Work to complete:
Your answer should be only the lines below from the one with "of ring 0 in" to the one with "512 z1, .andi", repeated exactly, ends included.
[[ Input for this task open ]]
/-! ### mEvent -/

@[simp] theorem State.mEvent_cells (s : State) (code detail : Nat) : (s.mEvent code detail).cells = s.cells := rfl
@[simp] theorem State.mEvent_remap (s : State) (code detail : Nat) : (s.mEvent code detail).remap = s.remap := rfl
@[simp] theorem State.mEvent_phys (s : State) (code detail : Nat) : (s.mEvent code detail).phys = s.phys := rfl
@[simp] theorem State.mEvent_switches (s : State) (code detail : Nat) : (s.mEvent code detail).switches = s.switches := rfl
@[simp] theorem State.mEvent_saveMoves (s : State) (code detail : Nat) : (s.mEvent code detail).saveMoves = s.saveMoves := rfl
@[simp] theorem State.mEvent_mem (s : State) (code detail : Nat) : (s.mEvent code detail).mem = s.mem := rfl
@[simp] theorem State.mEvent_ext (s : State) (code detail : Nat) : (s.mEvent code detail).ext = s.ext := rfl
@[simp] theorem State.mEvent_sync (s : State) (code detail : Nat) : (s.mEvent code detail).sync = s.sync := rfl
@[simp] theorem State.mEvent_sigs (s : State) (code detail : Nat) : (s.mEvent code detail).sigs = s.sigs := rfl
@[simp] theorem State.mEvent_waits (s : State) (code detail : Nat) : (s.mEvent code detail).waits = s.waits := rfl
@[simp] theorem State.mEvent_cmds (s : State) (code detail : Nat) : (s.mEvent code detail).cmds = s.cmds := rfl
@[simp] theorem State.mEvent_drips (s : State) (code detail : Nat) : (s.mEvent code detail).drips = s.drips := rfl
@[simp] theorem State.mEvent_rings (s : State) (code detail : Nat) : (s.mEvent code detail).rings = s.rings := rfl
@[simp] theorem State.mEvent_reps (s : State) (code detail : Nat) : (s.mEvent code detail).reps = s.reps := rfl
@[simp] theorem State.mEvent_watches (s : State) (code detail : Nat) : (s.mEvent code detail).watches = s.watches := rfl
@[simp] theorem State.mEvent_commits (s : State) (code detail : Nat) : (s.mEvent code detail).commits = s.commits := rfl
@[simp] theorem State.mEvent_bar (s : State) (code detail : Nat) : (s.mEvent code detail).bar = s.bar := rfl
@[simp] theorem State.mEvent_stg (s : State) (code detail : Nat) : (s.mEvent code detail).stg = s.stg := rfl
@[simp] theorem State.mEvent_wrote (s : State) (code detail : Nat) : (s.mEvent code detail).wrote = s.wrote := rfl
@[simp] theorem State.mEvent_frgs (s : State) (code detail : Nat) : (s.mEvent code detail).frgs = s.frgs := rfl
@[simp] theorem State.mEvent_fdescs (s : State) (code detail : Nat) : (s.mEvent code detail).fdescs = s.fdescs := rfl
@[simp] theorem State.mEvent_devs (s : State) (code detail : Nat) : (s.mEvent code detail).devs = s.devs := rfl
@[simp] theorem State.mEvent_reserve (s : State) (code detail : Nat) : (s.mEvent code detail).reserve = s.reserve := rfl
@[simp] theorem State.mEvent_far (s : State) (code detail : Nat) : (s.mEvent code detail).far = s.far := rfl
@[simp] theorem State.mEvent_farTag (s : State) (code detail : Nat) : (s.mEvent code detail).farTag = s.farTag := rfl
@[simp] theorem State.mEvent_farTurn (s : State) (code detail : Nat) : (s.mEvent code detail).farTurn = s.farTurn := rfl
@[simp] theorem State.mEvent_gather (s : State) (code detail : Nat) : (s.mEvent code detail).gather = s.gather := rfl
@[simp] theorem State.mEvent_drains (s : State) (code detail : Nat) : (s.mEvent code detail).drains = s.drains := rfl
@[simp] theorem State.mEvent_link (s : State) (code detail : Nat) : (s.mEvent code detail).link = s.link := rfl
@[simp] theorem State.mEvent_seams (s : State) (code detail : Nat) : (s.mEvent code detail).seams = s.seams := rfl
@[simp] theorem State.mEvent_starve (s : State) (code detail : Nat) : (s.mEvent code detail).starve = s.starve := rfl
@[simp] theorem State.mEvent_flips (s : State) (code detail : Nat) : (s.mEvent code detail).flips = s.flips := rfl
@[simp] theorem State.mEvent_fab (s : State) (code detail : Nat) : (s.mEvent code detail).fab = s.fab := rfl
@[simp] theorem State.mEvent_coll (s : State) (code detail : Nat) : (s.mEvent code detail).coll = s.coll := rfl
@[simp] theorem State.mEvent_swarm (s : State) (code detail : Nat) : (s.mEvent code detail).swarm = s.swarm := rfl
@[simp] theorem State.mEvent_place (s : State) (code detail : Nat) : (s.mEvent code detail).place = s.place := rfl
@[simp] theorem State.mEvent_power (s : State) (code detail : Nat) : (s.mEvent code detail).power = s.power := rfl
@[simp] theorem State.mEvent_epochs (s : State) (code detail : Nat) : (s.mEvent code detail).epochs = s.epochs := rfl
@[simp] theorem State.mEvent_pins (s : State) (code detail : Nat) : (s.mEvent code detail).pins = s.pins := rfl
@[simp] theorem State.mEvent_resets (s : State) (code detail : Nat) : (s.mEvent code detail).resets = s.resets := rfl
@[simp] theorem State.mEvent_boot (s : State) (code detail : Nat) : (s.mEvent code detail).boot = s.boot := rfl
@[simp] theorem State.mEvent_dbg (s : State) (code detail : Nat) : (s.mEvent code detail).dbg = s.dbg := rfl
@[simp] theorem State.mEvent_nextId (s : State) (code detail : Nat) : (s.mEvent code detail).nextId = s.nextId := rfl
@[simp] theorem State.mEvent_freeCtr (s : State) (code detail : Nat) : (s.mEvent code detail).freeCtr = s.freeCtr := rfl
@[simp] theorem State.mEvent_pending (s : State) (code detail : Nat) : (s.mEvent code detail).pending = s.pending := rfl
[[ Input for this task closed ]]
[[ Input for this task open ]]
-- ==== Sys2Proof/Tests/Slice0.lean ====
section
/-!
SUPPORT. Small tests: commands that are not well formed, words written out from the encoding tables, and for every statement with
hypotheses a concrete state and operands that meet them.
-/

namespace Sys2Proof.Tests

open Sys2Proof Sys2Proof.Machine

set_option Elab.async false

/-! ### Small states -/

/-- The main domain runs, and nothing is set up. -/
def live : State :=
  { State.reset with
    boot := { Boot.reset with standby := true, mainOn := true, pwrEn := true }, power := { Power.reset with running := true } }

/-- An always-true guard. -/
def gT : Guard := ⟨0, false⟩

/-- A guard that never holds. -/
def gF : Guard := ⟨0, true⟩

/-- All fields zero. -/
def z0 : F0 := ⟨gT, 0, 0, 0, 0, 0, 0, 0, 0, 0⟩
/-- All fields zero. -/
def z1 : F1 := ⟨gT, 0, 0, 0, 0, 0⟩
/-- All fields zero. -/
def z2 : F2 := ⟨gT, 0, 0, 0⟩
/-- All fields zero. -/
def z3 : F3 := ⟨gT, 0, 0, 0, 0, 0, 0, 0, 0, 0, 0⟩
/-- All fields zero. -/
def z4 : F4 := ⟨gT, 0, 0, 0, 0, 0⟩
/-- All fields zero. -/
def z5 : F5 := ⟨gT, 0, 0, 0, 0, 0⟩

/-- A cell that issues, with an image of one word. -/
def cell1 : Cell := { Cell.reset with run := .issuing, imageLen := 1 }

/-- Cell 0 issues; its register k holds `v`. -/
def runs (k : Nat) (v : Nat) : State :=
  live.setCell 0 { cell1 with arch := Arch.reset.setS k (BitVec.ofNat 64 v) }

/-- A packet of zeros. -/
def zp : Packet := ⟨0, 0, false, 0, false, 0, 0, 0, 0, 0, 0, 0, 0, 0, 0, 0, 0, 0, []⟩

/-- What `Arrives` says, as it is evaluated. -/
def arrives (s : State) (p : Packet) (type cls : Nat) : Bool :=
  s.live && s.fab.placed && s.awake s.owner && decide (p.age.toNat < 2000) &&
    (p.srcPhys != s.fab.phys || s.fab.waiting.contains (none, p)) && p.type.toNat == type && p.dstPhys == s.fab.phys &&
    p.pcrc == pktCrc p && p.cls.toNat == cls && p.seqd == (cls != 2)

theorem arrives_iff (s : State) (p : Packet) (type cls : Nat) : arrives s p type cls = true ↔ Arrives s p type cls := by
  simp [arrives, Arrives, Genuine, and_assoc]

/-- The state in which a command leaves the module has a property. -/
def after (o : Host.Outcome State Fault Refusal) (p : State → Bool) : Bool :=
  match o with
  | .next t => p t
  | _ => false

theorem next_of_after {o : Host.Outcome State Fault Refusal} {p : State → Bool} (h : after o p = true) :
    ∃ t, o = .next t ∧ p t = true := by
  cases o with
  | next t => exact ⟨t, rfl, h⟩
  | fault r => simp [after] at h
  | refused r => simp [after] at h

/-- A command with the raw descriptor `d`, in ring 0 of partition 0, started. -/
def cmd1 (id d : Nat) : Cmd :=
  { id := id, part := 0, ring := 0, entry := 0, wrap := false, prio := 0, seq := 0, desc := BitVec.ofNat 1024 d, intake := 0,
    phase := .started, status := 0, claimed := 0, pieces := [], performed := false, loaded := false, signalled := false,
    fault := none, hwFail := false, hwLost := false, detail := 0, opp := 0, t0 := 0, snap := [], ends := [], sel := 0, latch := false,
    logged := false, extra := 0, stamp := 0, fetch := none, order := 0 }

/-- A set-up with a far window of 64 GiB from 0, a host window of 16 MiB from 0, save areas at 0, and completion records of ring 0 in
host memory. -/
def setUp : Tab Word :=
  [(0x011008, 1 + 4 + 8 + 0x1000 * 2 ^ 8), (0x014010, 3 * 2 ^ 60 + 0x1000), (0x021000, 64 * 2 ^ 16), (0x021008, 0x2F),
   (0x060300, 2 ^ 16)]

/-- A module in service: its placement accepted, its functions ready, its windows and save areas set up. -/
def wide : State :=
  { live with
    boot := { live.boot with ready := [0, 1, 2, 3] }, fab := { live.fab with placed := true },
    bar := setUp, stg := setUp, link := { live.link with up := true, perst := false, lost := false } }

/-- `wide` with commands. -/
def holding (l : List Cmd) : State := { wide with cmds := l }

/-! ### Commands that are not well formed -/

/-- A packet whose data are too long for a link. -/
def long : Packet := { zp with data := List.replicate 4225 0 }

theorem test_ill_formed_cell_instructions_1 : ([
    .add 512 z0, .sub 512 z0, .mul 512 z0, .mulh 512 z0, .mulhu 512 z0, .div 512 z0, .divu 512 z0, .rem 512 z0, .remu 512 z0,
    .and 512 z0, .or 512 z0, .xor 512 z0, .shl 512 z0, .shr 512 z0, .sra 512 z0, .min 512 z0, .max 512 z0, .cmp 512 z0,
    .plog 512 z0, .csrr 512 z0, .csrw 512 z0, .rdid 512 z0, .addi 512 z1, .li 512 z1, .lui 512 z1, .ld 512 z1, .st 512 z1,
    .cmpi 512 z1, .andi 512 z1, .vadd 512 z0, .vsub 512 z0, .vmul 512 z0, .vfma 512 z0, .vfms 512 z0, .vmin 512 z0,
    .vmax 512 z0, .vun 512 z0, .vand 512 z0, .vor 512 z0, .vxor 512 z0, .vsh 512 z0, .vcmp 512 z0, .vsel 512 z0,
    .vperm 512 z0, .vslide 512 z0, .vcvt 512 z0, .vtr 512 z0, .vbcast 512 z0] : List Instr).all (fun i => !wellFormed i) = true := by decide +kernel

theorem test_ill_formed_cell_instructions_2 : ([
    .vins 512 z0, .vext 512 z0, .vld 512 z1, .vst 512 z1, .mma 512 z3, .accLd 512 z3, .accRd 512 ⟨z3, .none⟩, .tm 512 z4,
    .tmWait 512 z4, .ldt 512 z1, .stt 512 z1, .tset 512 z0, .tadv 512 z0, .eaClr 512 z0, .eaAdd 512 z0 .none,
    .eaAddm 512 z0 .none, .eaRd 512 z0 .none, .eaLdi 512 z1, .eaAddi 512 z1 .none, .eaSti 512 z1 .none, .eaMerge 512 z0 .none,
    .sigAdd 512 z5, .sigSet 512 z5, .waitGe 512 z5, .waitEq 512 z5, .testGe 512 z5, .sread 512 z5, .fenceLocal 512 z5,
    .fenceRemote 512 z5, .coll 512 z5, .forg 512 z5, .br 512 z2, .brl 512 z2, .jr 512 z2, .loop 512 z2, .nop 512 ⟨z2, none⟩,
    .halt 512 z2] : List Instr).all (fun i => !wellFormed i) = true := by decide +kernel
[[ Input for this task closed ]]
Reply:
/-- A set-up with a far window of 64 GiB from 0, a host window of 16 MiB from 0, save areas at 0, and completion records of ring 0 in
host memory. -/
def setUp : Tab Word :=
  [(0x011008, 1 + 4 + 8 + 0x1000 * 2 ^ 8), (0x014010, 3 * 2 ^ 60 + 0x1000), (0x021000, 64 * 2 ^ 16), (0x021008, 0x2F),
   (0x060300, 2 ^ 16)]

/-- A module in service: its placement accepted, its functions ready, its windows and save areas set up. -/
def wide : State :=
  { live with
    boot := { live.boot with ready := [0, 1, 2, 3] }, fab := { live.fab with placed := true },
    bar := setUp, stg := setUp, link := { live.link with up := true, perst := false, lost := false } }

/-- `wide` with commands. -/
def holding (l : List Cmd) : State := { wide with cmds := l }

/-! ### Commands that are not well formed -/

/-- A packet whose data are too long for a link. -/
def long : Packet := { zp with data := List.replicate 4225 0 }

theorem test_ill_formed_cell_instructions_1 : ([
    .add 512 z0, .sub 512 z0, .mul 512 z0, .mulh 512 z0, .mulhu 512 z0, .div 512 z0, .divu 512 z0, .rem 512 z0, .remu 512 z0,
    .and 512 z0, .or 512 z0, .xor 512 z0, .shl 512 z0, .shr 512 z0, .sra 512 z0, .min 512 z0, .max 512 z0, .cmp 512 z0,
    .plog 512 z0, .csrr 512 z0, .csrw 512 z0, .rdid 512 z0, .addi 512 z1, .li 512 z1, .lui 512 z1, .ld 512 z1, .st 512 z1,
    .cmpi 512 z1, .andi 512 z1, .vadd 512 z0, .vsub 512 z0, .vmul 512 z0, .vfma 512 z0, .vfms 512 z0, .vmin 512 z0,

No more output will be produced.